[Excerpted data Boundary: Start]
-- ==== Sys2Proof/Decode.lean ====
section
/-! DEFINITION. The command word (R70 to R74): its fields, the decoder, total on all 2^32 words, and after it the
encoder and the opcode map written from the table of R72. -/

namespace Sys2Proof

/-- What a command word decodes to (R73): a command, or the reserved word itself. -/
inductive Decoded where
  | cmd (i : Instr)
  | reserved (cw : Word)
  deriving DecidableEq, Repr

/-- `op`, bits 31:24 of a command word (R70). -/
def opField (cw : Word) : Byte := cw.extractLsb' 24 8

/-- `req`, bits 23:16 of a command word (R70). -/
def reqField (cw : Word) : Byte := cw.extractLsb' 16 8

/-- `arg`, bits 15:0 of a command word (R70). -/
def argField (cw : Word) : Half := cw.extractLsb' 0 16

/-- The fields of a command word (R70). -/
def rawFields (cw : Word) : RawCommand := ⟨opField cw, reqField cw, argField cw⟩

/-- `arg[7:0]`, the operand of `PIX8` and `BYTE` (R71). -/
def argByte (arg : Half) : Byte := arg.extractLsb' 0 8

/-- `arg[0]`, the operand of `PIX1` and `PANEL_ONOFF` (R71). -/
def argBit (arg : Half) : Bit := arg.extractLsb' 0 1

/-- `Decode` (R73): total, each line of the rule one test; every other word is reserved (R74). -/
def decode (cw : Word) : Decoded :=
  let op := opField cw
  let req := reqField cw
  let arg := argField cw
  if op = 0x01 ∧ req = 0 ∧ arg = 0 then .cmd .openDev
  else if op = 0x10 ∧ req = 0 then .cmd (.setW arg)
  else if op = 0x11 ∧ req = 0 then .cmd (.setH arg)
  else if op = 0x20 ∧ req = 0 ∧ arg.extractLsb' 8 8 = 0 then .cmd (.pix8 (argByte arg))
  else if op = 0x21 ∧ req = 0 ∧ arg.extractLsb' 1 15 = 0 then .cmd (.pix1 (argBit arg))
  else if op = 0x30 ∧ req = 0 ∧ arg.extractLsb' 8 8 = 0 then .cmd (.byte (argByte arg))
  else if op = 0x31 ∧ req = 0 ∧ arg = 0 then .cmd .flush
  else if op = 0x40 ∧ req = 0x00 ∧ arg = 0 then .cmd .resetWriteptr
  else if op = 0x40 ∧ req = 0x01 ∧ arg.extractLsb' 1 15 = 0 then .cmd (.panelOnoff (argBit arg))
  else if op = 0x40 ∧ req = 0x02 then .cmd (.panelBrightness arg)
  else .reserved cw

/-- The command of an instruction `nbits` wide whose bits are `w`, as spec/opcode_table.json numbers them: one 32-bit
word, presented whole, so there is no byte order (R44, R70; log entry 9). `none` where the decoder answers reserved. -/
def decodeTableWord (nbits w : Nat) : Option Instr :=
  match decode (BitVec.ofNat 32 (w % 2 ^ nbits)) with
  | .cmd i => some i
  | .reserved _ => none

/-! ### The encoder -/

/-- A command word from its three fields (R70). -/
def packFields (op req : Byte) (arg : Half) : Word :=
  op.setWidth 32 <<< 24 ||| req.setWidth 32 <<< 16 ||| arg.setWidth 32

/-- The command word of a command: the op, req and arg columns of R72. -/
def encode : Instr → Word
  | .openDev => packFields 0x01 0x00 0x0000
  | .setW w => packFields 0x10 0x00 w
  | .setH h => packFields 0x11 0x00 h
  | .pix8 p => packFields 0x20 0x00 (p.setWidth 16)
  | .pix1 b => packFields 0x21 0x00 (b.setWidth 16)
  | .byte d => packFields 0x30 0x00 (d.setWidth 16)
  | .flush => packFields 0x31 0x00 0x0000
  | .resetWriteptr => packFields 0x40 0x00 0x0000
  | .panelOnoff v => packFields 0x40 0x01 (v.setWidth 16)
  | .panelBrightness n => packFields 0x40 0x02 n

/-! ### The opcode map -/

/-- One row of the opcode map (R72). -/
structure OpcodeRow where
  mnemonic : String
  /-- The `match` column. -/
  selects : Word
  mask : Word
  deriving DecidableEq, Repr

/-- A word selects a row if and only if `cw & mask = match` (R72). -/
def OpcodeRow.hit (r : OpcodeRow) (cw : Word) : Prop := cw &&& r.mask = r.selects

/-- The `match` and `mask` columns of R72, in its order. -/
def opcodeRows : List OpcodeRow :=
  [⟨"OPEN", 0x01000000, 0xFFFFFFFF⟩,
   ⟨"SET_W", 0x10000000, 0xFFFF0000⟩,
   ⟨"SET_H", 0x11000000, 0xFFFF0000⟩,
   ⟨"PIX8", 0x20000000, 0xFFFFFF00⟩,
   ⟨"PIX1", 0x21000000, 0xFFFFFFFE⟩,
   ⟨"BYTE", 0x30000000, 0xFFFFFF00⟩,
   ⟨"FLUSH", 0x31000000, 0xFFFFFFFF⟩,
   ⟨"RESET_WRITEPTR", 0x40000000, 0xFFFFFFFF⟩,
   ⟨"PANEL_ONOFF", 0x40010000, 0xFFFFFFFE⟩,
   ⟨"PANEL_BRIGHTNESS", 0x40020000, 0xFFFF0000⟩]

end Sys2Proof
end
[Excerpted data Boundary: End]
### Try it
Check each line of the records above, and copy those that hold the word "operand".

### Written reply
/-- `arg[7:0]`, the operand of `PIX8` and `BYTE` (R71). -/
/-- `arg[0]`, the operand of `PIX1` and `PANEL_ONOFF` (R71). -/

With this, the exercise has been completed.